### EXERCISE BRIEF
Once the line with "(s.ww f x).host = s.host := rfl" is found in the data, output it and each following line exactly, up to and including the line with "(s.ww f x).fresh = s.fresh := rfl", and nothing before or after.

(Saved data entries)
/-! ### The issuing context -/

@[simp] theorem State.setW_cur (s : State) (k : BitVec 4) (x : Word) : (s.setW k x).cur = s.cur.setW k x := rfl
@[simp] theorem State.setW_rest (s : State) (k : BitVec 4) (x : Word) : (s.setW k x).rest = s.rest := rfl
@[simp] theorem State.setW_core (s : State) (k : BitVec 4) (x : Word) : (s.setW k x).core = s.core := rfl
@[simp] theorem State.setW_tile (s : State) (k : BitVec 4) (x : Word) : (s.setW k x).tile = s.tile := rfl
@[simp] theorem State.setW_home (s : State) (k : BitVec 4) (x : Word) : (s.setW k x).home = s.home := rfl
@[simp] theorem State.setW_launch (s : State) (k : BitVec 4) (x : Word) : (s.setW k x).launch = s.launch := rfl
@[simp] theorem State.setW_host (s : State) (k : BitVec 4) (x : Word) : (s.setW k x).host = s.host := rfl
@[simp] theorem State.setW_saved (s : State) (k : BitVec 4) (x : Word) : (s.setW k x).saved = s.saved := rfl
@[simp] theorem State.setW_sched (s : State) (k : BitVec 4) (x : Word) : (s.setW k x).sched = s.sched := rfl
@[simp] theorem State.setW_fresh (s : State) (k : BitVec 4) (x : Word) : (s.setW k x).fresh = s.fresh := rfl
@[simp] theorem State.ww_cur (s : State) (f : Fld) (x : Word) : (s.ww f x).cur = s.cur.setW (wIdx f) x := rfl
@[simp] theorem State.ww_rest (s : State) (f : Fld) (x : Word) : (s.ww f x).rest = s.rest := rfl
@[simp] theorem State.ww_core (s : State) (f : Fld) (x : Word) : (s.ww f x).core = s.core := rfl
@[simp] theorem State.ww_tile (s : State) (f : Fld) (x : Word) : (s.ww f x).tile = s.tile := rfl
@[simp] theorem State.ww_home (s : State) (f : Fld) (x : Word) : (s.ww f x).home = s.home := rfl
@[simp] theorem State.ww_launch (s : State) (f : Fld) (x : Word) : (s.ww f x).launch = s.launch := rfl
@[simp] theorem State.ww_host (s : State) (f : Fld) (x : Word) : (s.ww f x).host = s.host := rfl
@[simp] theorem State.ww_saved (s : State) (f : Fld) (x : Word) : (s.ww f x).saved = s.saved := rfl
@[simp] theorem State.ww_sched (s : State) (f : Fld) (x : Word) : (s.ww f x).sched = s.sched := rfl
@[simp] theorem State.ww_fresh (s : State) (f : Fld) (x : Word) : (s.ww f x).fresh = s.fresh := rfl
@[simp] theorem advance_cur (s : State) : (advance s).cur = { s.cur with pc := s.cur.pc + 4 } := rfl
@[simp] theorem advance_rest (s : State) : (advance s).rest = s.rest := rfl
@[simp] theorem advance_core (s : State) : (advance s).core = s.core := rfl
@[simp] theorem advance_tile (s : State) : (advance s).tile = s.tile := rfl
@[simp] theorem advance_home (s : State) : (advance s).home = s.home := rfl
@[simp] theorem advance_launch (s : State) : (advance s).launch = s.launch := rfl
@[simp] theorem advance_host (s : State) : (advance s).host = s.host := rfl
@[simp] theorem advance_saved (s : State) : (advance s).saved = s.saved := rfl
@[simp] theorem advance_sched (s : State) : (advance s).sched = s.sched := rfl
@[simp] theorem advance_fresh (s : State) : (advance s).fresh = s.fresh := rfl
@[simp] theorem setHvy_cur (s : State) : (setHvy s).cur = { s.cur with hvy := true } := rfl
@[simp] theorem setHvy_rest (s : State) : (setHvy s).rest = s.rest := rfl
@[simp] theorem setHvy_core (s : State) : (setHvy s).core = s.core := rfl
@[simp] theorem setHvy_tile (s : State) : (setHvy s).tile = s.tile := rfl
@[simp] theorem setHvy_home (s : State) : (setHvy s).home = s.home := rfl
@[simp] theorem setHvy_launch (s : State) : (setHvy s).launch = s.launch := rfl
@[simp] theorem setHvy_host (s : State) : (setHvy s).host = s.host := rfl
@[simp] theorem setHvy_saved (s : State) : (setHvy s).saved = s.saved := rfl
@[simp] theorem setHvy_sched (s : State) : (setHvy s).sched = s.sched := rfl
@[simp] theorem setHvy_fresh (s : State) : (setHvy s).fresh = s.fresh := rfl
@[simp] theorem State.setV_cur (s : State) (f : Fld) (x : BitVec 512) : (s.setV f x).cur = { s.cur with v := s.cur.v.setIfInBounds f.toNat x, vAbsent := s.cur.vAbsent &&& ~~~(1#16 <<< f.toNat) } := rfl
@[simp] theorem State.setV_rest (s : State) (f : Fld) (x : BitVec 512) : (s.setV f x).rest = s.rest := rfl
@[simp] theorem State.setV_core (s : State) (f : Fld) (x : BitVec 512) : (s.setV f x).core = s.core := rfl
@[simp] theorem State.setV_tile (s : State) (f : Fld) (x : BitVec 512) : (s.setV f x).tile = s.tile := rfl
@[simp] theorem State.setV_home (s : State) (f : Fld) (x : BitVec 512) : (s.setV f x).home = s.home := rfl
@[simp] theorem State.setV_launch (s : State) (f : Fld) (x : BitVec 512) : (s.setV f x).launch = s.launch := rfl
@[simp] theorem State.setV_host (s : State) (f : Fld) (x : BitVec 512) : (s.setV f x).host = s.host := rfl
@[simp] theorem State.setV_saved (s : State) (f : Fld) (x : BitVec 512) : (s.setV f x).saved = s.saved := rfl
@[simp] theorem State.setV_sched (s : State) (f : Fld) (x : BitVec 512) : (s.setV f x).sched = s.sched := rfl
@[simp] theorem State.setV_fresh (s : State) (f : Fld) (x : BitVec 512) : (s.setV f x).fresh = s.fresh := rfl

/-! ### Energy, free values, packets -/

@[simp] theorem chargeTo_cur (v : BitVec 6) (n : Nat) (s : State) : (chargeTo v n s).cur = s.cur := rfl
@[simp] theorem chargeTo_rest (v : BitVec 6) (n : Nat) (s : State) : (chargeTo v n s).rest = s.rest := rfl
@[simp] theorem chargeTo_core (v : BitVec 6) (n : Nat) (s : State) : (chargeTo v n s).core = s.core := rfl
@[simp] theorem chargeTo_tile (v : BitVec 6) (n : Nat) (s : State) : (chargeTo v n s).tile = { s.tile with meter := tabSet s.tile.meter v.toNat (tabGet s.tile.meter 0 v.toNat + n * s.tile.cal.toNat / 2 ^ 15) } := by simp [chargeTo, chargeMany]
@[simp] theorem chargeTo_home (v : BitVec 6) (n : Nat) (s : State) : (chargeTo v n s).home = s.home := rfl
@[simp] theorem chargeTo_launch (v : BitVec 6) (n : Nat) (s : State) : (chargeTo v n s).launch = s.launch := rfl
@[simp] theorem chargeTo_host (v : BitVec 6) (n : Nat) (s : State) : (chargeTo v n s).host = s.host := rfl
@[simp] theorem chargeTo_saved (v : BitVec 6) (n : Nat) (s : State) : (chargeTo v n s).saved = s.saved := rfl
@[simp] theorem chargeTo_sched (v : BitVec 6) (n : Nat) (s : State) : (chargeTo v n s).sched = s.sched := rfl
@[simp] theorem chargeTo_fresh (v : BitVec 6) (n : Nat) (s : State) : (chargeTo v n s).fresh = s.fresh := rfl
@[simp] theorem charge_cur (c : Charge) (s : State) : (charge c s).cur = s.cur := rfl
@[simp] theorem charge_rest (c : Charge) (s : State) : (charge c s).rest = s.rest := rfl
@[simp] theorem charge_core (c : Charge) (s : State) : (charge c s).core = s.core := rfl
@[simp] theorem charge_tile (c : Charge) (s : State) : (charge c s).tile = (chargeTo s.core.vf c.nominal s).tile := rfl
@[simp] theorem charge_home (c : Charge) (s : State) : (charge c s).home = s.home := rfl
@[simp] theorem charge_launch (c : Charge) (s : State) : (charge c s).launch = s.launch := rfl
@[simp] theorem charge_host (c : Charge) (s : State) : (charge c s).host = s.host := rfl
@[simp] theorem charge_saved (c : Charge) (s : State) : (charge c s).saved = s.saved := rfl
@[simp] theorem charge_sched (c : Charge) (s : State) : (charge c s).sched = s.sched := rfl
@[simp] theorem charge_fresh (c : Charge) (s : State) : (charge c s).fresh = s.fresh := rfl
@[simp] theorem chargeOpen_cur (v : BitVec 6) (s : State) : (chargeOpen v s).cur = s.cur := rfl
@[simp] theorem chargeOpen_rest (v : BitVec 6) (s : State) : (chargeOpen v s).rest = s.rest := rfl
@[simp] theorem chargeOpen_core (v : BitVec 6) (s : State) : (chargeOpen v s).core = s.core := rfl
@[simp] theorem chargeOpen_tile (v : BitVec 6) (s : State) : (chargeOpen v s).tile = (chargeTo v ((Config.freeWord s.fresh).toNat % 2 ^ 32) s).tile := rfl
@[simp] theorem chargeOpen_home (v : BitVec 6) (s : State) : (chargeOpen v s).home = s.home := rfl
@[simp] theorem chargeOpen_launch (v : BitVec 6) (s : State) : (chargeOpen v s).launch = s.launch := rfl
@[simp] theorem chargeOpen_host (v : BitVec 6) (s : State) : (chargeOpen v s).host = s.host := rfl
@[simp] theorem chargeOpen_saved (v : BitVec 6) (s : State) : (chargeOpen v s).saved = s.saved := rfl
@[simp] theorem chargeOpen_sched (v : BitVec 6) (s : State) : (chargeOpen v s).sched = s.sched := rfl
@[simp] theorem chargeOpen_fresh (v : BitVec 6) (s : State) : (chargeOpen v s).fresh = s.fresh + 1 := rfl
@[simp] theorem emit_cur (p : Packet) (s : State) : (emit p s).cur = s.cur := rfl
@[simp] theorem emit_rest (p : Packet) (s : State) : (emit p s).rest = s.rest := rfl
@[simp] theorem emit_core (p : Packet) (s : State) : (emit p s).core = s.core := rfl
@[simp] theorem emit_tile (p : Packet) (s : State) : (emit p s).tile = s.tile := rfl
@[simp] theorem emit_home (p : Packet) (s : State) : (emit p s).home = { s.home with out := s.home.out ++ [p] } := rfl
@[simp] theorem emit_launch (p : Packet) (s : State) : (emit p s).launch = s.launch := rfl
@[simp] theorem emit_host (p : Packet) (s : State) : (emit p s).host = s.host := rfl
@[simp] theorem emit_saved (p : Packet) (s : State) : (emit p s).saved = s.saved := rfl
@[simp] theorem emit_sched (p : Packet) (s : State) : (emit p s).sched = s.sched := rfl
@[simp] theorem emit_fresh (p : Packet) (s : State) : (emit p s).fresh = s.fresh := rfl
@[simp] theorem onMx_cur (f : MxCtx → MxCtx) (s : State) : (onMx f s).cur = s.cur := rfl
@[simp] theorem onMx_rest (f : MxCtx → MxCtx) (s : State) : (onMx f s).rest = s.rest := rfl
@[simp] theorem onMx_core (f : MxCtx → MxCtx) (s : State) : (onMx f s).core = { s.core with mx := f s.core.mx } := rfl
@[simp] theorem onMx_tile (f : MxCtx → MxCtx) (s : State) : (onMx f s).tile = s.tile := rfl
@[simp] theorem onMx_home (f : MxCtx → MxCtx) (s : State) : (onMx f s).home = s.home := rfl
@[simp] theorem onMx_launch (f : MxCtx → MxCtx) (s : State) : (onMx f s).launch = s.launch := rfl
@[simp] theorem onMx_host (f : MxCtx → MxCtx) (s : State) : (onMx f s).host = s.host := rfl
@[simp] theorem onMx_saved (f : MxCtx → MxCtx) (s : State) : (onMx f s).saved = s.saved := rfl
@[simp] theorem onMx_sched (f : MxCtx → MxCtx) (s : State) : (onMx f s).sched = s.sched := rfl
@[simp] theorem onMx_fresh (f : MxCtx → MxCtx) (s : State) : (onMx f s).fresh = s.fresh := rfl
@[simp] theorem State.free_cur (s : State) : (s.free).2.cur = s.cur := rfl
@[simp] theorem State.free_rest (s : State) : (s.free).2.rest = s.rest := rfl
@[simp] theorem State.free_core (s : State) : (s.free).2.core = s.core := rfl
@[simp] theorem State.free_tile (s : State) : (s.free).2.tile = s.tile := rfl
@[simp] theorem State.free_home (s : State) : (s.free).2.home = s.home := rfl
@[simp] theorem State.free_launch (s : State) : (s.free).2.launch = s.launch := rfl
@[simp] theorem State.free_host (s : State) : (s.free).2.host = s.host := rfl
@[simp] theorem State.free_saved (s : State) : (s.free).2.saved = s.saved := rfl
@[simp] theorem State.free_sched (s : State) : (s.free).2.sched = s.sched := rfl
@[simp] theorem State.free_fresh (s : State) : (s.free).2.fresh = s.fresh + 1 := rfl
@[simp] theorem State.free_value (s : State) : (s.free).1 = Config.freeWord s.fresh := rfl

### RESULT OF THIS TASK
@[simp] theorem State.ww_host (s : State) (f : Fld) (x : Word) : (s.ww f x).host = s.host := rfl
@[simp] theorem State.ww_saved (s : State) (f : Fld) (x : Word) : (s.ww f x).saved = s.saved := rfl
@[simp] theorem State.ww_sched (s : State) (f : Fld) (x : Word) : (s.ww f x).sched = s.sched := rfl
@[simp] theorem State.ww_fresh (s : State) (f : Fld) (x : Word) : (s.ww f x).fresh = s.fresh := rfl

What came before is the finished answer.